(ACTIVITY):
Only part of the listing is needed, namely the lines from its start through the line with "e).regions = m.regions := rfl", and they should be retyped exactly.
━━━ DATA
@[simp] theorem b0_setPte : (m.setPte s p e).b0 = m.b0 := rfl
@[simp] theorem freeCtr_setPte : (m.setPte s p e).freeCtr = m.freeCtr := rfl
@[simp] theorem aon_setPte : (m.setPte s p e).aon = m.aon := rfl
@[simp] theorem regions_setPte : (m.setPte s p e).regions = m.regions := rfl
@[simp] theorem cores_setPte : (m.setPte s p e).cores = m.cores := rfl
@[simp] theorem mesh_setPte : (m.setPte s p e).mesh = m.mesh := rfl
@[simp] theorem ports_setPte : (m.setPte s p e).ports = m.ports := rfl
@[simp] theorem stock_setPte : (m.setPte s p e).stock = m.stock := rfl
@[simp] theorem desc_setPte : (m.setPte s p e).desc = m.desc := rfl
@[simp] theorem topo_setPte : (m.setPte s p e).topo = m.topo := rfl
@[simp] theorem settings_setPte : (m.setPte s p e).settings = m.settings := rfl
@[simp] theorem mailboxes_setPte : (m.setPte s p e).mailboxes = m.mailboxes := rfl
@[simp] theorem sessions_setPte : (m.setPte s p e).sessions = m.sessions := rfl
@[simp] theorem nextSession_setPte : (m.setPte s p e).nextSession = m.nextSession := rfl
@[simp] theorem jobs_setPte : (m.setPte s p e).jobs = m.jobs := rfl
@[simp] theorem images_setPte : (m.setPte s p e).images = m.images := rfl
@[simp] theorem nextImage_setPte : (m.setPte s p e).nextImage = m.nextImage := rfl
@[simp] theorem placements_setPte : (m.setPte s p e).placements = m.placements := rfl
@[simp] theorem nextGang_setPte : (m.setPte s p e).nextGang = m.nextGang := rfl
@[simp] theorem events_setPte : (m.setPte s p e).events = m.events := rfl
@[simp] theorem log_setPte : (m.setPte s p e).log = m.log := rfl
@[simp] theorem logTotal_setPte : (m.setPte s p e).logTotal = m.logTotal := rfl
@[simp] theorem ident_setPte : (m.setPte s p e).ident = m.ident := rfl
@[simp] theorem power_setPte : (m.setPte s p e).power = m.power := rfl
@[simp] theorem bringup_setPte : (m.setPte s p e).bringup = m.bringup := rfl
@[simp] theorem host_setPte : (m.setPte s p e).host = m.host := rfl
@[simp] theorem region_setPte_same (j : Nat) : (m.setPte s p e).region j = m.region j := rfl
@[simp] theorem port_setPte_same (j : Nat) : (m.setPte s p e).port j = m.port j := rfl
@[simp] theorem mailbox_setPte_same (j : Nat) : (m.setPte s p e).mailbox j = m.mailbox j := rfl
@[simp] theorem iface_setPte_same (j : Nat) : (m.setPte s p e).iface j = m.iface j := rfl
@[simp] theorem placement_setPte_same (j : Nat) : (m.setPte s p e).placement j = m.placement j := rfl
@[simp] theorem placementOf_setPte_same (j : Nat) : (m.setPte s p e).placementOf j = m.placementOf j := rfl
@[simp] theorem image_setPte_same (j : Nat) : (m.setPte s p e).image j = m.image j := rfl
@[simp] theorem emerg_setPte_same (j : Nat) : (m.setPte s p e).emerg j = m.emerg j := rfl
@[simp] theorem sessionOn_setPte_same (j : Nat) : (m.setPte s p e).sessionOn j = m.sessionOn j := rfl

end

/-! ### Mod.setChunk -/

section
variable (m : Mod) (k : Nat) (v : Vec)

@[simp] theorem b0_setChunk : (m.setChunk k v).b0 = m.b0 := rfl
@[simp] theorem freeCtr_setChunk : (m.setChunk k v).freeCtr = m.freeCtr := rfl
@[simp] theorem aon_setChunk : (m.setChunk k v).aon = m.aon := rfl
@[simp] theorem regions_setChunk : (m.setChunk k v).regions = m.regions := rfl
@[simp] theorem cores_setChunk : (m.setChunk k v).cores = m.cores := rfl
@[simp] theorem mesh_setChunk : (m.setChunk k v).mesh = m.mesh := rfl
@[simp] theorem ports_setChunk : (m.setChunk k v).ports = m.ports := rfl
@[simp] theorem desc_setChunk : (m.setChunk k v).desc = m.desc := rfl
@[simp] theorem topo_setChunk : (m.setChunk k v).topo = m.topo := rfl
@[simp] theorem settings_setChunk : (m.setChunk k v).settings = m.settings := rfl
@[simp] theorem mailboxes_setChunk : (m.setChunk k v).mailboxes = m.mailboxes := rfl
@[simp] theorem sessions_setChunk : (m.setChunk k v).sessions = m.sessions := rfl
@[simp] theorem nextSession_setChunk : (m.setChunk k v).nextSession = m.nextSession := rfl
@[simp] theorem jobs_setChunk : (m.setChunk k v).jobs = m.jobs := rfl
@[simp] theorem images_setChunk : (m.setChunk k v).images = m.images := rfl
@[simp] theorem nextImage_setChunk : (m.setChunk k v).nextImage = m.nextImage := rfl
@[simp] theorem placements_setChunk : (m.setChunk k v).placements = m.placements := rfl
@[simp] theorem nextGang_setChunk : (m.setChunk k v).nextGang = m.nextGang := rfl
@[simp] theorem alloc_setChunk : (m.setChunk k v).alloc = m.alloc := rfl
@[simp] theorem events_setChunk : (m.setChunk k v).events = m.events := rfl
@[simp] theorem log_setChunk : (m.setChunk k v).log = m.log := rfl
@[simp] theorem logTotal_setChunk : (m.setChunk k v).logTotal = m.logTotal := rfl
@[simp] theorem ident_setChunk : (m.setChunk k v).ident = m.ident := rfl
@[simp] theorem power_setChunk : (m.setChunk k v).power = m.power := rfl
@[simp] theorem bringup_setChunk : (m.setChunk k v).bringup = m.bringup := rfl
@[simp] theorem host_setChunk : (m.setChunk k v).host = m.host := rfl
@[simp] theorem region_setChunk_same (j : Nat) : (m.setChunk k v).region j = m.region j := rfl
@[simp] theorem port_setChunk_same (j : Nat) : (m.setChunk k v).port j = m.port j := rfl
@[simp] theorem mailbox_setChunk_same (j : Nat) : (m.setChunk k v).mailbox j = m.mailbox j := rfl
@[simp] theorem placement_setChunk_same (j : Nat) : (m.setChunk k v).placement j = m.placement j := rfl
@[simp] theorem placementOf_setChunk_same (j : Nat) : (m.setChunk k v).placementOf j = m.placementOf j := rfl
@[simp] theorem image_setChunk_same (j : Nat) : (m.setChunk k v).image j = m.image j := rfl
@[simp] theorem emerg_setChunk_same (j : Nat) : (m.setChunk k v).emerg j = m.emerg j := rfl
@[simp] theorem sessionOn_setChunk_same (j : Nat) : (m.setChunk k v).sessionOn j = m.sessionOn j := rfl

end

/-! ### What the changed part reads -/

@[simp] theorem region_setRegion (m : Mod) (r : Nat) (x : Region) : (m.setRegion r x).region r = x := by
  simp only [Mod.setRegion, Mod.region, get_set, ite_true]

theorem region_setRegion_other (m : Mod) (r j : Nat) (x : Region) (h : j ≠ r) : (m.setRegion r x).region j = m.region j := by
  simp only [Mod.setRegion, Mod.region, get_set, if_neg h]

@[simp] theorem region_onRegion (m : Mod) (r : Nat) (f : Region → Region) : (m.onRegion r f).region r = f (m.region r) := region_setRegion ..

theorem region_onRegion_other (m : Mod) (r j : Nat) (f : Region → Region) (h : j ≠ r) : (m.onRegion r f).region j = m.region j :=
  region_setRegion_other _ _ _ _ h

theorem region_onRegion_ite (m : Mod) (r j : Nat) (f : Region → Region) :
    (m.onRegion r f).region j = if j = r then f (m.region r) else m.region j := by
  simp only [Mod.onRegion, Mod.setRegion, Mod.region, get_set]

@[simp] theorem setRegion_setRegion (m : Mod) (r : Nat) (x y : Region) : (m.setRegion r x).setRegion r y = m.setRegion r y := by
  simp only [Mod.setRegion, set_set]

@[simp] theorem onRegion_onRegion (m : Mod) (r : Nat) (f g : Region → Region) :
    (m.onRegion r f).onRegion r g = m.onRegion r (fun x => g (f x)) := by
  simp only [Mod.onRegion, region_setRegion, setRegion_setRegion]

@[simp] theorem core_setCore (m : Mod) (k : Nat) (c : Core) : (m.setCore k c).core k = c := by
  simp only [Mod.setCore, Mod.core, find_set_same]

theorem core_setCore_other (m : Mod) (k j : Nat) (c : Core) (h : j ≠ k) : (m.setCore k c).core j = m.core j := by
  simp only [Mod.setCore, Mod.core, find_set, if_neg h]
  rfl

@[simp] theorem core_onCore (m : Mod) (k : Nat) (f : Core → Core) : (m.onCore k f).core k = f (m.core k) := core_setCore ..

theorem core_onCore_other (m : Mod) (k j : Nat) (f : Core → Core) (h : j ≠ k) : (m.onCore k f).core j = m.core j :=
  core_setCore_other _ _ _ _ h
━━━━━━
(PROBLEM SOLUTION):
@[simp] theorem b0_setPte : (m.setPte s p e).b0 = m.b0 := rfl
@[simp] theorem freeCtr_setPte : (m.setPte s p e).freeCtr = m.freeCtr := rfl
@[simp] theorem aon_setPte : (m.setPte s p e).aon = m.aon := rfl
@[simp] theorem regions_setPte : (m.setPte s p e).regions = m.regions := rfl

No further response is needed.